Food Habits

Main Foods Taken

Benthic invertebrates in fresh and salt water—e.g., fly (Diptera) larvae, polychaete worms, amphipods, isopods, decapods, bivalves and gastropods, copepods, and larvae of long-legged flies (Dolichopodidae) and beach flies (Canacidae; Smith 1998). Species and families taken in Suriname: Anachus sp., Melampus coffeus, Odostomia leavigata, and Turbonilla sp. (snails [Gastropoda]); Ochtebius sp. (beetles [Coleoptera]); larvae of soldier flies (Stratiomyidae) and shore flies (Ephydridae; Haverschmidt and Mees 1994).

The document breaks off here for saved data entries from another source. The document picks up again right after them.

/-- R91 to R103: what each of the thirteen modes resolves to, its effective address as arithmetic on naturals. IMP and
ACC name no address. In a state past the instruction, IMM is the address of its operand byte, the one before PC;
zero-page sums and pointer increments are modulo 256, all others modulo 65,536; pointers are little-endian; a relative
target is the address of the next instruction plus the signed operand byte. The high byte of an IND pointer is read at
the next address or, when the OPEN parameter JMP_IND_PAGE_WRAP of R5 is true, at the next address of the same page (log
entry 2; the spec's decision D9). -/
def Obligations.ResolverAddressesWrap : Prop :=
  ∀ (s : State) (op8 : Byte) (addr : Addr),
    (resolve .imp s).kind = .none ∧ (resolve .acc s).kind = .acc ∧
    (resolve (.imm op8) s).ea.toNat = (s.pc.toNat + 65535) % 65536 ∧
    (resolve (.imm op8) (s.afterFetch 2)).ea.toNat = (s.pc.toNat + 1) % 65536 ∧
    (resolve (.zp op8) s).ea.toNat = op8.toNat ∧
    (resolve (.zpx op8) s).ea.toNat = (op8.toNat + s.x.toNat) % 256 ∧
    (resolve (.zpy op8) s).ea.toNat = (op8.toNat + s.y.toNat) % 256 ∧
    (resolve (.abs addr) s).ea = addr ∧
    (resolve (.abx addr) s).ea.toNat = (addr.toNat + s.x.toNat) % 65536 ∧
    (resolve (.aby addr) s).ea.toNat = (addr.toNat + s.y.toNat) % 65536 ∧
    (resolve (.ind addr) s).ea.toNat =
      256 * (s.mem.get (if Config.jmpIndPageWrap = true then 256 * (addr.toNat / 256) + (addr.toNat + 1) % 256
        else (addr.toNat + 1) % 65536)).toNat + (s.mem.get addr.toNat).toNat ∧
    (resolve (.izx op8) s).ea.toNat =
      256 * (s.mem.get ((op8.toNat + s.x.toNat + 1) % 256)).toNat + (s.mem.get ((op8.toNat + s.x.toNat) % 256)).toNat ∧
    (resolve (.izy op8) s).ea.toNat =
      (256 * (s.mem.get ((op8.toNat + 1) % 256)).toNat + (s.mem.get op8.toNat).toNat + s.y.toNat) % 65536 ∧
    ((resolve (.rel op8) s).ea.toNat : Int) = ((s.pc.toNat : Int) + op8.toInt) % 65536

/-- R104: the resolver reports a cross exactly when the low byte of the base plus the index exceeds 0xFF, in ABX, ABY
and IZY alone; the opcodes that pay for it are LDA, LDX, LDY, ADC, SBC, AND, ORA, EOR and CMP in those modes. -/
def Obligations.PageCrossIsCarryOutOfTheLowByte : Prop :=
  (∀ (s : State) (addr : Addr) (op8 : Byte),
    ((resolve (.abx addr) s).crossed = true ↔ 255 < (loByte addr).toNat + s.x.toNat) ∧
    ((resolve (.aby addr) s).crossed = true ↔ 255 < (loByte addr).toNat + s.y.toNat) ∧
    ((resolve (.izy op8) s).crossed = true ↔ 255 < (loByte (zeroPagePointer s op8)).toNat + s.y.toNat)) ∧
  (∀ (s : State) (o : Operand), o.mode ∉ [.abx, .aby, .izy] → (resolve o s).crossed = false) ∧
  ∀ i : Instr, i.wf = true →
    (pageCrossExtra i = true ↔ i.operand.mode ∈ [.abx, .aby, .izy] ∧
      i.mnemonic ∈ [.lda, .ldx, .ldy, .adc, .sbc, .and, .ora, .eor, .cmp])

/-- R45, the wrap by the spec's decision D16: load of at most 65,536 bytes puts byte i at origin + i modulo 65,536,
changes no other byte, no register and no cycle count; a longer image is refused. -/
def Obligations.LoadInstallsTheImage : Prop :=
  ∀ (origin : Addr) (bytes : List Byte) (s : State),
    (bytes.length ≤ 65536 →
      ∃ t, load origin bytes s = .next t ∧ t = { s with mem := t.mem } ∧
        (∀ k (h : k < bytes.length), memRead t (origin + BitVec.ofNat 16 k) = bytes[k]) ∧
        ∀ addr : Addr, (∀ k < bytes.length, addr ≠ origin + BitVec.ofNat 16 k) → memRead t addr = memRead s addr) ∧
    (65536 < bytes.length → load origin bytes s = .refused (.imageTooLong bytes.length))

/-- R20, B forced to 0 by the spec's decision D5: the byte PHP pushes has B = 1 and U = 1, the byte an interrupt
pushes and the byte FromByte makes have B = 0 and U = 1, the other six bits as they were; on a P in the form of R18
the interrupt's byte is P itself. -/
def Obligations.StatusByteImages : Prop :=
  ∀ (p : Byte) (f : Flag),
    getFlag f (pushByteSoftware p) = (f == .unused || f == .brk || getFlag f p) ∧
    getFlag f (pushByteInterrupt p) = (f == .unused || (f != .brk && getFlag f p)) ∧
    getFlag f (fromByte p) = (f == .unused || (f != .brk && getFlag f p)) ∧
    (getFlag .unused p = true → getFlag .brk p = false → pushByteInterrupt p = p)

/-- R18 and 90_conflicts.md C6: the status register's set operation, asked to clear Unused or to set Break, does
nothing; asked to write one of the other six flags, it writes that bit and no other. -/
def Obligations.SetNeverClearsUnusedOrSetsBreak : Prop :=
  ∀ (p : Byte) (f g : Flag) (b : Bool),
    setFlag .unused false p = p ∧ setFlag .brk true p = p ∧
    (f ≠ .unused → f ≠ .brk → getFlag g (setFlag f b p) = if g = f then b else getFlag g p)

/-- R96: for every mnemonic that has both forms, the immediate form and the absolute form with the same operand value
leave the same A, X, Y, SP, P and memory; PC differs by 1 and the cycle count by 2. -/
def Obligations.ImmediateAndAbsoluteAgree : Prop :=
  ∀ (i j : Instr) (s : State) (v : Byte) (addr : Addr), i.mnemonic = j.mnemonic → i.operand = .imm v → j.operand = .abs addr →
    memRead s addr = v →
    ∃ t u, exec i s = .next t ∧ exec j s = .next u ∧
      u = { t with pc := t.pc + 1#16, cycles := t.cycles + 2 }

/-- R57, derived there from R41, R53 and R55: after any instruction in any form, the next step runs the instruction
whose opcode and operand bytes are read from memory as that instruction left it. Every byte it stored (its stores are
exactly the writes of its access list, at the addresses it stores to) is what memory then holds there, so the fetch sees
it wherever the address is PC or one of the two after it; every other byte is as before. -/
def Obligations.StoreIsSeenByTheNextFetch : Prop :=
  ∀ (i : Instr) (s t : State), exec i s = .next t →
    (t.runState ≠ .halted →
      step t = exec (instrOf (memRead t t.pc) (memRead t (t.pc + 1#16)) (memRead t (t.pc + 2#16))) t) ∧
    (∀ addr : Addr, addr ∈ storedAddresses i s ↔ ∃ v : Byte, .write addr v ∈ operationAccesses i (fetched i s)) ∧
    (∀ (addr : Addr) (v : Byte), .write addr v ∈ operationAccesses i (fetched i s) → memRead t addr = v) ∧
    SameMemoryBut (storedAddresses i s) s t
end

Terrestrial invertebrates commonly eaten are flies, beetles, and spiders (Araneida; Skagen and Oman 1996, Smith 1998).

Microhabitat For Foraging

Requires open, even substrate for running—wet or damp, never dry (Recher 1966, Burger et al. 1979, Smith 1998). On breeding grounds in Churchill, Manitoba, feeds at edges of lakes, ponds, and rivers, dried- or drying-up lagoons left by snow runoff (MSB), and tidal mudflats around large blocks of melting ice (EN). In Venezuela, feeds mainly at intermediate and low tide levels (Robert et al. 1989); in Panama Canal Zone, at low tide over entire feeding area (Strauch and Abele 1979). In Churchill, Manitoba, adults and chicks feed at high-tide zone during all tidal levels; along lakes and ponds, feeds over entire area but only up to tarsal level in water (MSB). During migration in Virginia, forages in freshly plowed or sparsely vegetated agricultural fields when tidal flats are covered by high tide (Rottenborn 1996), impoundments where water is <3 cm, and damp mudflats with little or no vegetation (Wilds 1990). In Saskatchewan, forages on muddy sand, mostly on dry or saturated substrate without standing water (Alexander and Gratto-Trevor 1997). No sexual or age differences described in habitat selection during foraging (Smith 1998), but small sample sizes for ages. While foraging, distance to water line not significantly different for males and females; averages 4 m (Smith 1998).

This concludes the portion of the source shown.